I want to solve this system when $a=1/2$ (square root), however this doesn't work for more than one equation and I get, among others, the error

"NDSolveValue::nbnum1: The function value {0,0}==0 is not True or False when the arguments are {0.,{0.,0.},{0.,0.}}."

Why is that? If I pick any $a\geq 1$ it works as intended. Why is it suddenly interpreting the right hand side as a scalar for $a<1$? In the one equation case, square root works. Any ideas?

Edit and motivation: I want to mimic the following code

NDSolveValue[{x1'[t] == Sqrt[x1[t]], x2'[t] == Sqrt[x2[t]], 
  x1[0] == x2[0] == 0}, {x1, x2}, {t, 0, 10}]

and the reason I'm using this is because I would like to generate a big list of equations. For $a\geq 1$, at least, the main difference between this approach and mine is that here I get a list of two interpolating functions with scalar outputs, and in my case I get one interpolating function with 2 output dimensions.

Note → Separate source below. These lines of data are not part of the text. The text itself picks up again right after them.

-- ==== Sys2Proof/Tests/Slice0.lean ====
section
/-! SUPPORT. The model's own tests: terms WellFormed refuses, words the decoder must read, one-step tests with the results of spec/95_test_vectors.md, and for every obligation with hypotheses a state and operands that meet them. -/

namespace Sys2Proof.Tests

open Sys2Proof.Machine

/-! ### Helpers -/

/-- The next state of an outcome, where it has one. -/
def nextOf (r : Result) : Option State :=
  match r with
  | .next s => some s
  | .fault _ => none
  | .refused _ => none

/-- One step that runs the command with these table bits. -/
def ran (s : State) (nbits w : Nat) : Option State := nextOf (step (s.withFetchWord nbits w))

/-- What the host sees first: STATUS and FAULT_INFO. -/
def seen (s : State) : Word × FaultInfo := (s.statusWord, s.faultInfo)

/-- CONFIG(m) of spec/95_test_vectors.md. -/
def configured (mode : Mode) (fmt : Format := .asm) : State := State.reset.newRun fmt mode

/-- A state with one LUT_WR done. -/
def withEntry (mode : Mode) (e : LutEntry) : State := (configured mode).appendLut e

/-- A state in phase CONFIG with a file. -/
def withFile (mode : Mode) (file : List Byte) : State :=
  { configured mode with
    fileLen := BitVec.ofNat 32 file.length
    mem := { State.reset.mem with file := Store.writeFrom Config.unlistedByte 0 file [] } }

/-- The 26 header bytes of a BMP file, as R73 reads them: the data offset, the width, the height; the rest 0. -/
def header (off w h : Word) : List Byte :=
  List.replicate 10 0 ++ (List.range 4).map (fun k => off.extractLsb' (8 * k) 8) ++ List.replicate 4 0
    ++ (List.range 4).map (fun k => w.extractLsb' (8 * k) 8) ++ (List.range 4).map (fun k => h.extractLsb' (8 * k) 8)

/-- A state in phase HDR_OK whose whole file is its raw buffer (DATA_OFF 0). -/
def readyToClassify (mode : Mode) (w h : Word) (raw : List Byte) (entries : List LutEntry) : State :=
  { withFile mode raw with
    phase := .hdrOk
    width := w
    height := h
    lutCount := BitVec.ofNat 32 entries.length
    mem :=
      { State.reset.mem with
        file := Store.writeFrom Config.unlistedByte 0 raw []
        lut := Store.writeFrom Config.unlistedEntry 0 entries [] } }

/-- A state in phase CLASSIFIED with the given non-zero indices. -/
def classified (mode : Mode) (w h : Word) (idx : List (Nat × Nibble)) (fmt : Format := .asm) : State :=
  { configured mode fmt with
    phase := .classified
    width := w
    height := h
    mem := { State.reset.mem with idx := idx } }

/-- The same state with other parameters. -/
def under (p : Params) (s : State) : State := { s with params := p }

/-- The tokens and the status an ENCODE leaves. -/
def encodes (s : State) : Option (Word × List Token) :=
  match nextOf (exec .encode s) with
  | none => none
  | some t => some (t.statusWord, t.output)

/-- DATA tokens. -/
def datas (bs : List Byte) : List Token := bs.map Token.data

/-! ### WellFormed refuses an illegal term whose word the map has, and takes each illegal word of R61 -/

theorem test_illformed_nop_word : (Instr.illegal 0x0ABCDEF0).wf = false := by decide
theorem test_illformed_cfg_word : (Instr.illegal 0x10000017).wf = false ∧ (Instr.illegal 0x10000007).wf = false := by decide
theorem test_illformed_lut_wr_word : (Instr.illegal 0x2FFFFFFF).wf = false := by decide
theorem test_illformed_zero_operand_words :
    [0x30000000, 0x50000000, 0x60000000, 0x70000000].map (fun w => (Instr.illegal w).wf) = List.replicate 4 false := by
  decide
theorem test_illformed_file_wr_word : (Instr.illegal 0x400000FF).wf = false := by decide
theorem test_wellformed_illegal_words :
    [0x80000000, 0xF0000000, 0x10000020, 0x10000008, 0x18000000, 0x30000001, 0x58000000, 0x60000001, 0x70000001,
      0x40000100].map (fun w => (Instr.illegal w).wf) = List.replicate 10 true := by decide

/-! ### Decoding words written out from R57 and R58 -/

theorem test_decode_nop : decodeTableWord 32 0x0ABCDEF0 = some (.nop 0xABCDEF0) := by decide
/-- OPC 0001, reserved bits 0, FMT 1, MODE 0101. -/
theorem test_decode_cfg :
    decodeTableWord 32 0b00010000000000000000000000010101 = some (.cfg .sif .screen6) := by decide
/-- OPC 0010, LEN 0011, RGB 123456; the index word above it. -/
theorem test_decode_lut_wr :
    decodeTableWord 64 (0xFFFFFFFF * 2 ^ 32 + 0b00100011000100100011010001010110)
      = some (.lutWr 3 0x123456 0xFFFFFFFF) := by decide
theorem test_decode_lut_def : decodeTableWord 32 0b00110000000000000000000000000000 = some .lutDef := by decide
theorem test_decode_file_wr : decodeTableWord 32 0b01000000000000000000000010101011 = some (.fileWr 0xAB) := by decide
theorem test_decode_hdr : decodeTableWord 32 0b01010000000000000000000000000000 = some .hdr := by decide
theorem test_decode_classify : decodeTableWord 32 0b01100000000000000000000000000000 = some .classify := by decide
theorem test_decode_encode : decodeTableWord 32 0b01110000000000000000000000000000 = some .encode := by decide
theorem test_decode_illegal :
    decodeTableWord 32 0x10000009 = some (.illegal 0x10000009) ∧ decodeTableWord 32 0x80000000 = some (.illegal 0x80000000)
      ∧ decodeTableWord 32 0x40000100 = some (.illegal 0x40000100) := by decide
theorem test_encode_words :
    encode (.cfg .sif .screen5) = [0x10000014] ∧ encode (.lutWr 3 0xFFFFFF 1) = [0x23FFFFFF, 1]
      ∧ encode (.fileWr 0x42) = [0x40000042] := by decide

/-! ### One step, with the results of spec/95_test_vectors.md -/

/-- C2. -/
theorem test_nop_hint : (ran (configured .screen5) 32 0x0ABCDEF0).map State.statusWord = some 1 := by decide
/-- C3. -/
theorem test_cfg : (ran State.reset 32 0x10000015).map (fun s => (s.statusWord, s.cfgWord)) = some (1, 0x15) := by decide
/-- C7. -/
theorem test_cfg_leaves_fault :
    (ran (State.reset.raise { code := .layoutOpen, a := 16 }) 32 0x10000003).map (fun s => (seen s, s.cfgWord))
      = some ((1, ⟨0, 0, 0, 0⟩), 3) := by decide
/-- C4. -/
theorem test_illegal_mode :
    (ran State.reset 32 0x10000009).map seen = some (0x807, ⟨0x10000009, 0, 0, 0⟩) := by decide
/-- X7: decode comes before sequencing. -/
theorem test_illegal_before_sequence :
    (ran (configured .screen5) 32 0x60000001).map seen = some (0x807, ⟨0x60000001, 0, 0, 0⟩) := by decide
/-- L1. -/
theorem test_lut_wr :
    (ran (configured .screen0) 64 0x0000000123FFFFFF).map (fun s => (s.lutCount, s.hostRead 0x4C))
      = some (1, 0x01FFFFFF) := by decide
/-- L4: an index of -1. -/
theorem test_lut_wr_negative :
    (ran (configured .screen5) 64 0xFFFFFFFF23FFFFFF).map seen = some (0x207, ⟨0, 0xFFFFFFFF, 4, 0⟩) := by decide
/-- L11, with the one entry of the reset parameters' table. -/
theorem test_lut_def :
    (ran (configured .screen0) 32 0x30000000).map (fun s => (s.statusWord, s.lutCount, s.hostRead 0x4C))
      = some (2, 1, 0x01FFFFFF) := by decide +kernel
/-- L10. -/
theorem test_lut_def_after_entry :
    (ran (withEntry .screen5 ⟨1, 1⟩) 32 0x30000000).map (fun s => (seen s, s.lutCount))
      = some ((0x907, ⟨0x30000000, 1, 0, 0⟩), 1) := by decide
/-- I1. -/
theorem test_file_wr :
    (ran (configured .screen5) 32 0x400000AB).map (fun s => (s.fileLen, s.fileAt 0)) = some (1, 0xAB) := by decide
/-- I3, its 27th step. -/
theorem test_file_wr_full :
    (ran (under { Config.resetParams with fileMax := 26 } (withFile .screen5 (List.replicate 26 0))) 32 0x40000000).map
      seen = some (0xA07, ⟨1, 27, 0, 0⟩) := by decide +kernel
/-- I6. -/
theorem test_hdr :
    (ran (withFile .screen0 (header 26 6 0xFFFFFFF8)) 32 0x50000000).map
      (fun s => (s.statusWord, s.dataOff, s.width, s.height)) = some (3, 26, 6, 0xFFFFFFF8) := by decide +kernel
/-- I5: the header registers stay. -/
theorem test_hdr_dimensions :
    (ran (withFile .screen0 (header 26 8 8)) 32 0x50000000).map (fun s => (seen s, s.dataOff, s.width, s.height))
      = some ((0x307, ⟨8, 8, 0, 0⟩), 26, 8, 8) := by decide +kernel
/-- K1. -/
theorem test_classify :
    (ran (readyToClassify .screen5 2 2 [0, 0, 0xFF, 0, 0xFF, 0, 0, 0, 0xFF, 0, 0, 0xFF, 0xFF, 0xFF, 0, 0]
      [⟨0x0000FF, 4⟩, ⟨0xFFFFFF, 15⟩, ⟨0xFF0000, 8⟩, ⟨0x00FF00, 2⟩]) 32 0x60000000).map
      (fun s => (s.statusWord, (List.range 4).map s.idxAt)) = some (4, [4, 15, 8, 2]) := by decide +kernel
/-- K3, with DATA_OFF 0: RAW_LEN is 13. -/
theorem test_classify_out_of_range :
    (ran (readyToClassify .screen5 2 2 (List.replicate 8 0 ++ [0xFF, 0, 0, 0, 0]) [⟨0x0000FF, 1⟩]) 32 0x60000000).map seen
      = some (0xC07, ⟨0, 1, 13, 0⟩) := by decide +kernel
/-- T3, T10, R1, R6, S2, F5, F3: one ENCODE each. -/
theorem test_encode_outputs :
    encodes (classified .screen1 8 8 [(0, 1), (2, 1), (6, 1), (7, 1)])
        = some (0x0D, .sect .main :: datas [0xA3, 0, 0, 0, 0, 0, 0, 0])
      ∧ encodes (classified .screen3 8 8 [(0, 15), (36, 10)]) = some (0x0D, .sect .main :: datas [0xF0, 0x0A])
      ∧ encodes (classified .screen5 3 2 [(0, 1), (1, 2), (2, 3), (3, 4), (4, 5), (5, 6)])
        = some (0x0D, [.sect .main, .data 0x12, .data 0x30, .rowBreak, .data 0x45, .data 0x60, .rowBreak])
      ∧ encodes (classified .screen6 6 1 [(0, 3), (1, 2), (2, 1), (4, 1), (5, 2)])
        = some (0x0D, [.sect .main, .data 0xE4, .data 0x60, .rowBreak])
      ∧ encodes (classified .sprite1 8 8 []) = some (0x1D, .sect .main :: datas (List.replicate 8 0))
      ∧ encodes (classified .screen5 7 1 [(0, 1), (1, 2), (2, 3), (3, 4), (4, 5), (5, 6), (6, 7)] .sif)
        = some (0x0D, datas [0x53, 0x49, 0x46, 8, 0, 1, 0, 0x12, 0x34, 0x56, 0x70])
      ∧ encodes (classified .screen5 1 3 [(0, 1), (1, 2), (2, 3)] .sif)
        = some (0x0D, datas [0x53, 0x49, 0x46, 2, 0, 3, 0, 0x12, 0x30]) := by decide +kernel

/-- T8, S6, S8, S9, S9 top-down, F4: one ENCODE each. -/
theorem test_encode_faults :
    (ran (classified .tile2lc 8 8 [(40, 15), (43, 8), (47, 15)]) 32 0x70000000).map seen
        = some (0x507, ⟨5, 3, 8, 0⟩)
      ∧ (ran (classified .sprite1 8 8 [(0, 1), (63, 2)]) 32 0x70000000).map seen = some (0x607, ⟨0, 7, 7, 0x12⟩)
      ∧ (ran (classified .spritelc 8 8 [(16, 9), (18, 3)]) 32 0x70000000).map seen = some (0x707, ⟨0, 2, 2, 0x93⟩)
      ∧ (ran (classified .spritelc 16 16 [(0, 1)]) 32 0x70000000).map seen = some (0xD07, ⟨16, 16, 0, 0⟩)
      ∧ (ran (classified .spritelc 16 0xFFFFFFF0 [(0, 1)]) 32 0x70000000).map seen = some (0xD07, ⟨16, 16, 0, 0⟩)
      ∧ (ran (classified .screen5 1 1 [(0, 1)] .sif) 32 0x70000000).map seen = some (0xC07, ⟨1, 0, 1, 0⟩) := by
  decide +kernel

/-- R63's lines: the words of R66's and R69's examples and of a negative index, and what they decode to. -/
theorem test_assembler :
    (AsmLine.cfg .screen5 .sif).words = [0x10000014] ∧ (AsmLine.lutwr 0x123456 16).words = [0x23123456, 0x10]
      ∧ decode (AsmLine.lutwrLen 2 0x123400 (-1)).words = .ok ((AsmLine.lutwrLen 2 0x123400 (-1)).instr, [])
      ∧ (AsmLine.lutwr 0xFFFFFF (-1)).text = "lutwr #FFFFFF, -1" := ⟨rfl, rfl, rfl, by decide +kernel⟩

/-- R107 and R12: the run CFG, HDR ends at HDR's fault, with the mapping's exit code, whatever follows; a fault without a CFG is
no run's end; a run the host stops, or starts anew, has none. -/
theorem test_run_end :
    (State.reset.withRun [.cfg .asm .screen5, .hdr, .encode]).runResult = some (.failure .truncatedHeader ⟨0, 0, 0, 0⟩)
      ∧ (State.reset.withRun [.cfg .asm .screen5, .hdr]).exitStatus (fun _ _ => ⟨-3, by decide⟩) = some (-3)
      ∧ (State.reset.withRun [.hdr]).runResult = none
      ∧ (State.reset.withRun [.cfg .asm .screen5, .nop 0]).runResult = none
      ∧ (State.reset.withRun [.cfg .asm .screen5, .cfg .asm .screen5, .hdr]).runResult = none := by decide +kernel

/-- R107: the state after ENCODE is the end, with a success, though a stray ENCODE follows it. -/
theorem test_run_end_success :
    (((classified .screen3 8 8 []).withRun [.encode, .encode]).endWithin 2).bind State.shownResult
      = some (.success (.sect .main :: datas [0, 0]) false) := by decide +kernel

/-- R51: a register 4 bytes into the block, and an address just below it. -/
theorem test_host_side :
    BusAccess.toBlock 0x1000 (.read 0x1004) = some (.read 4)
      ∧ BusAccess.toBlock 0x1000 (.write 0xFFF 7) = none := by decide

/-- R45's pattern: a label line and a `db` line, a new one after a ROWBREAK. -/
theorem test_asm_lines :
    asmLines "arrow" (fun _ => "x") [.sect .main, .data 1, .data 2, .rowBreak, .data 3, .sect .color, .data 9] []
      = ["arrow:", "        db x,x", "        db x", "arrow_color:", "        db x"] := by decide +kernel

In other words, what is the best way to solve $$ x_1'(t)=\sqrt{x_1(t)}, x_2'(t)=\sqrt{x_2(t)}, \cdots,x_n'(t)=\sqrt{x_n(t)}\\ $$ for an arbitrary $n$? The main reason I'm interested in this approach is because it's what I use to solve a system like this $$ \begin{pmatrix} x_1'(t)\\ x_2'(t)\\ \vdots\\ x_n'(t) \end{pmatrix}=A f\begin{pmatrix} x_1(t)\\ x_2(t)\\ \vdots\\ x_n(t) \end{pmatrix} $$ where $A$ is some $n\times n$ matrix and $f:\mathbb{R}^n\to\mathbb{R}^n$. In this specific case, $A$ is the identity matrix and $f$ maps the square root.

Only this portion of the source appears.